Connect sustainability to value creation
Sustainability work is strongest when it connects to the value creation plan. This does not mean every initiative needs an immediate financial return. It means the work should support the company’s strategy, risk profile, stakeholder requirements, and growth plan.
Examples include:
- Reducing energy cost and exposure through efficiency work
- Preparing emissions data for enterprise customer requests
- Improving safety processes before scaling operations
- Strengthening supplier standards where sourcing risk is material
- Reducing unsupported marketing or product claims
- Building reporting processes before lender or buyer scrutiny
- Improving governance controls as the company professionalizes
For companies that need emissions support, Keslio can help with GHG emissions calculations. For companies that need strategy and operating structure, Keslio can support sustainability strategy.
Prepare for exit early
Sustainability can become part of exit preparation. Buyers, lenders, and advisers may ask for sustainability data, compliance evidence, emissions information, policies, incidents, and customer-request history. If the company has no evidence, the story becomes harder to support.

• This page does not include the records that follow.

-- ==== Sys2Proof/Laws/Mem.lean ====
section
/-! SUPPORT. Laws of sparse memories: every operation keeps the canonical form, a read after a write gives what was written, and
every other cell keeps its value. -/

namespace Sys2Proof.Machine

open Sys2Proof

section sparse
variable {α : Type} [DecidableEq α] {d : α}

omit [DecidableEq α] in
theorem sabove_iff {k : Nat} {m : Sparse α} : sabove k m = true ↔ ∀ c ∈ m, k < c.1 := by
  simp [sabove]

theorem swf_cons {k : Nat} {v : α} {m : Sparse α} :
    swf d ((k, v) :: m) = true ↔ v ≠ d ∧ (∀ c ∈ m, k < c.1) ∧ swf d m = true := by
  simp [swf, sabove_iff, and_assoc]

omit [DecidableEq α] in
/-- A cell below every listed one reads as the default. -/
theorem sget_below {k : Nat} {m : Sparse α} (h : ∀ c ∈ m, k < c.1) : sget d m k = d := by
  induction m with
  | nil => rfl
  | cons c m ih =>
    have h1 := h c (by simp)
    have : c.1 ≠ k := by omega
    simp [sget, this, ih fun e he => h e (by simp [he])]

/-- The keys of a memory after a write: the old ones and the one written. -/
theorem sset_mem {k : Nat} {v : α} {m : Sparse α} : ∀ c ∈ sset d m k v, c.1 = k ∨ c ∈ m := by
  induction m with
  | nil =>
    intro c hc
    by_cases hv : v = d <;> simp [sset, hv] at hc
    simp [hc]
  | cons e m ih =>
    obtain ⟨k', v'⟩ := e
    intro c hc
    unfold sset at hc
    split at hc
    · split at hc
      · exact .inr hc
      · rcases List.mem_cons.mp hc with rfl | h
        · exact .inl rfl
        · exact .inr h
    · split at hc
      · split at hc
        · exact .inr (List.mem_cons_of_mem _ hc)
        · rcases List.mem_cons.mp hc with rfl | h
          · exact .inl rfl
          · exact .inr (List.mem_cons_of_mem _ h)
      · rcases List.mem_cons.mp hc with rfl | h
        · exact .inr (by simp)
        · rcases ih c h with h | h
          · exact .inl h
          · exact .inr (List.mem_cons_of_mem _ h)

/-- A write keeps the canonical form. -/
theorem sset_swf {k : Nat} {v : α} {m : Sparse α} (h : swf d m = true) : swf d (sset d m k v) = true := by
  induction m with
  | nil =>
    by_cases hv : v = d
    · simp [sset, hv, swf]
    · simp [sset, hv, swf, sabove]
  | cons e m ih =>
    obtain ⟨k', v'⟩ := e
    obtain ⟨hv', hk', hm⟩ := swf_cons.mp h
    unfold sset
    split
    · rename_i hlt
      split
      · exact h
      · rename_i hv
        refine swf_cons.mpr ⟨hv, ?_, h⟩
        intro c hc
        rcases List.mem_cons.mp hc with rfl | hc
        · exact hlt
        · exact lt_trans hlt (hk' c hc)
    · split
      · rename_i hlt heq
        subst heq
        split
        · exact hm
        · rename_i hv
          exact swf_cons.mpr ⟨hv, hk', hm⟩
      · rename_i hlt hne
        refine swf_cons.mpr ⟨hv', ?_, ih hm⟩
        intro c hc
        rcases sset_mem c hc with h | h
        · omega
        · exact hk' c h

/-- A read of the cell that was written gives what was written. -/
theorem sget_sset_same {k : Nat} {v : α} {m : Sparse α} (h : swf d m = true) : sget d (sset d m k v) k = v := by
  induction m with
  | nil => by_cases hv : v = d <;> simp [sset, hv, sget]
  | cons e m ih =>
    obtain ⟨k', v'⟩ := e
    obtain ⟨hv', hk', hm⟩ := swf_cons.mp h
    unfold sset
    split
    · rename_i hlt
      split
      · rename_i hv
        rw [hv]
        refine sget_below fun c hc => ?_
        rcases List.mem_cons.mp hc with rfl | hc
        · exact hlt
        · exact lt_trans hlt (hk' c hc)
      · simp [sget]
    · split
      · rename_i hlt heq
        subst heq
        split
        · rename_i hv
          rw [hv]
          exact sget_below hk'
        · simp [sget]
      · rename_i hlt hne
        simp [sget, ih hm, show k' ≠ k from fun e => hne e.symm]

/-- A read of any other cell gives what it gave before. -/
theorem sget_sset_other {k j : Nat} {v : α} {m : Sparse α} (h : swf d m = true) (hj : j ≠ k) :
    sget d (sset d m k v) j = sget d m j := by
  induction m with
  | nil => by_cases hv : v = d <;> simp [sset, hv, sget, Ne.symm hj]
  | cons e m ih =>
    obtain ⟨k', v'⟩ := e
    obtain ⟨hv', hk', hm⟩ := swf_cons.mp h
    unfold sset
    split
    · split
      · rfl
      · simp [sget, Ne.symm hj]
    · split
      · rename_i hlt heq
        subst heq
        split <;> simp [sget, Ne.symm hj]
      · by_cases hk : k' = j
        · simp [sget, hk]
        · simp [sget, hk, ih hm]

/-- A filtered memory keeps the canonical form. -/
theorem filter_swf {p : Nat × α → Bool} {m : Sparse α} (h : swf d m = true) : swf d (m.filter p) = true := by
  induction m with
  | nil => rfl
  | cons e m ih =>
    obtain ⟨k, v⟩ := e
    obtain ⟨hv, hk, hm⟩ := swf_cons.mp h
    by_cases hp : p (k, v) = true
    · rw [List.filter_cons_of_pos hp]
      exact swf_cons.mpr ⟨hv, fun c hc => hk c (List.mem_filter.mp hc).1, ih hm⟩
    · rw [List.filter_cons_of_neg hp]
      exact ih hm

/-- Clearing a range keeps the canonical form. -/
theorem sclear_swf {m : Sparse α} {lo n : Nat} (h : swf d m = true) : swf d (sclear m lo n) = true := filter_swf h

omit [DecidableEq α] in
/-- A cell outside a cleared range keeps its value, and one inside reads as the default. -/
theorem sget_sclear {m : Sparse α} {lo n j : Nat} :
    sget d (sclear m lo n) j = if lo ≤ j ∧ j < lo + n then d else sget d m j := by
  induction m with
  | nil => simp [sclear, sget]
  | cons e m ih =>
    obtain ⟨k, v⟩ := e
    unfold sclear at ih ⊢
    by_cases hp : k < lo ∨ lo + n ≤ k
    · rw [List.filter_cons_of_pos (by simpa using hp)]
      by_cases hk : k = j
      · subst hk
        simp only [sget, if_true]
        rw [if_neg (by omega)]
      · simp only [sget, hk, if_false, ih]
    · rw [List.filter_cons_of_neg (by simpa using hp), ih]
      by_cases hk : k = j
      · subst hk
        rw [if_pos (by omega), if_pos (by omega)]
      · simp [sget, hk]

/-- Several writes keep the canonical form. -/
theorem sputs_swf {l : List (Nat × α)} : ∀ {m : Sparse α}, swf d m = true → swf d (sputs d m l) = true := by
  induction l with
  | nil => intro m h; exact h
  | cons e l ih => intro m h; exact ih (sset_swf h)

/-- A copy of a range keeps the canonical form. -/
theorem scopy_swf {src dst : Sparse α} {lo n to_ : Nat} (h : swf d dst = true) : swf d (scopy d src dst lo n to_) = true :=
  sputs_swf (sclear_swf h)

end sparse

/-! ## Bytes -/

/-- Storing bytes keeps the canonical form. -/
theorem writeBytes_wf {bs : List Byte} : ∀ {m : Sparse Byte} {a : Nat}, Memory.wf m = true → Memory.wf (writeBytes m a bs) = true := by
  induction bs with
  | nil => intro m a h; exact h
  | cons b bs ih => intro m a h; exact ih (sset_swf h)

/-- Every byte outside the stored ones reads as before. -/
theorem sget_writeBytes_other {bs : List Byte} : ∀ {m : Sparse Byte} {a j : Nat}, Memory.wf m = true → (j < a ∨ a + bs.length ≤ j) →
    sget 0 (writeBytes m a bs) j = sget 0 m j := by
  induction bs with
  | nil => intro m a j _ _; rfl
  | cons b bs ih =>
    intro m a j h hj
    simp only [List.length_cons] at hj
    unfold writeBytes
    rw [ih (sset_swf h) (by omega), sget_sset_other h (by omega)]

/-- Byte `i` of the stored ones reads back. -/
theorem sget_writeBytes {bs : List Byte} : ∀ {m : Sparse Byte} {a i : Nat} (hi : i < bs.length), Memory.wf m = true →
    sget 0 (writeBytes m a bs) (a + i) = bs[i] := by
  induction bs with
  | nil => intro m a i hi; simp at hi
  | cons b bs ih =>
    intro m a i hi h
    unfold writeBytes
    cases i with
    | zero => rw [sget_writeBytes_other (sset_swf h) (by omega)]; exact sget_sset_same h
    | succ i =>
      have := ih (m := sset 0 m a b) (a := a + 1) (i := i) (by simpa using hi) (sset_swf h)
      rw [show a + (i + 1) = a + 1 + i by omega]
      simpa using this

/-- What was stored reads back. -/
theorem readBytes_writeBytes {bs : List Byte} {m : Sparse Byte} {a : Nat} (h : Memory.wf m = true) :
    readBytes (writeBytes m a bs) a bs.length = bs := by
  apply List.ext_getElem
  · simp [readBytes]
  · intro i h1 h2
    simp only [readBytes, List.getElem_map, List.getElem_range]
    exact sget_writeBytes h2 h

@[simp] theorem leBytes_length (n v : Nat) : (leBytes n v).length = n := by
  induction n generalizing v with
  | zero => rfl
  | succ n ih => simp [leBytes, ih]

/-- The little-endian bytes of a number spell it modulo their range (R8). -/
theorem leNat_leBytes (n v : Nat) : leNat (leBytes n v) = v % 256 ^ n := by
  induction n generalizing v with
  | zero => simp [leBytes, leNat, Nat.mod_one]
  | succ n ih => simp [leBytes, leNat, ih, Nat.pow_succ', Nat.mod_mul]

/-! ## Lists by key -/

section assoc
variable {κ β : Type} [DecidableEq κ]

@[simp] theorem assoc?_assocSet_same (k : κ) (v : β) (l : List (κ × β)) : assoc? k (assocSet k v l) = some v := by
  induction l with
  | nil => simp [assocSet, assoc?]
  | cons e l ih =>
    obtain ⟨k', v'⟩ := e
    by_cases h : k' = k <;> simp [assocSet, assoc?, h, ih]

theorem assoc?_assocSet_other {k j : κ} (h : j ≠ k) (v : β) (l : List (κ × β)) : assoc? j (assocSet k v l) = assoc? j l := by
  induction l with
  | nil => simp [assocSet, assoc?, Ne.symm h]
  | cons e l ih =>
    obtain ⟨k', v'⟩ := e
    by_cases hk : k' = k
    · subst hk
      simp [assocSet, assoc?, Ne.symm h]
    · by_cases hj : k' = j
      · subst hj
        simp [assocSet, assoc?, h]
      · simp [assocSet, assoc?, hk, hj, ih]

end assoc

end Sys2Proof.Machine
end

PE firms can reduce this problem by building an evidence file during ownership. That file may include:
- Baseline sustainability assessment
- Emissions methodology and annual calculations
- Policies and governance documents
- Customer sustainability responses
- Supplier and workforce records where relevant
- Progress against improvement actions
- Claims review and supporting evidence
The goal is not to guarantee buyer acceptance or valuation uplift. The goal is to make the company easier to diligence and more credible when sustainability questions arise.
Common challenges for PE firms
Different portfolio company maturity levels
Some companies can report detailed data. Others need basic systems first. The portfolio process should allow for maturity levels rather than forcing a single standard on everyone immediately.
Data quality and evidence gaps
Portfolio sustainability data often begins with estimates. That is acceptable if assumptions are documented and improvement plans are clear.
Too much reporting, not enough action
Annual questionnaires are useful only if they lead to decisions. Each company should have a short list of actions that management can actually implement.
Overclaiming impact
PE firms should avoid implying that ownership alone creates sustainability impact. Claims should be tied to evidence, actions, and measurable progress.
A practical PE sustainability roadmap
- Set the firm policy: define sustainability priorities, responsibilities, and escalation rules.
- Update diligence: add material ESG and climate questions to deal processes.
- Create baselines: assess each portfolio company after close.
- Segment the portfolio: group companies by sector, maturity, and risk exposure.
- Build action plans: define practical improvement steps for each company.
- Track data: collect common and sector-specific metrics annually.
- Report carefully: communicate progress, methodology, and limitations.
- Prepare for exit: maintain evidence files that can support future diligence.
How Keslio can help
Keslio helps private equity firms make sustainability practical across investment and ownership. We can support investment strategy development, portfolio baselines, portfolio company data collection, emissions calculations, reporting, and evidence packs for customer, lender, or exit-related requests.
The goal is to create a system that works for the firm and its portfolio companies: focused enough to be credible, light enough to implement, and structured enough to support decision-making.
Bottom line
Private equity firms can play a meaningful role in sustainability because they can influence how companies are assessed, managed, improved, and prepared for future ownership. The strongest approach is practical: integrate sustainability into diligence, support portfolio companies during ownership, track evidence, and communicate progress with care.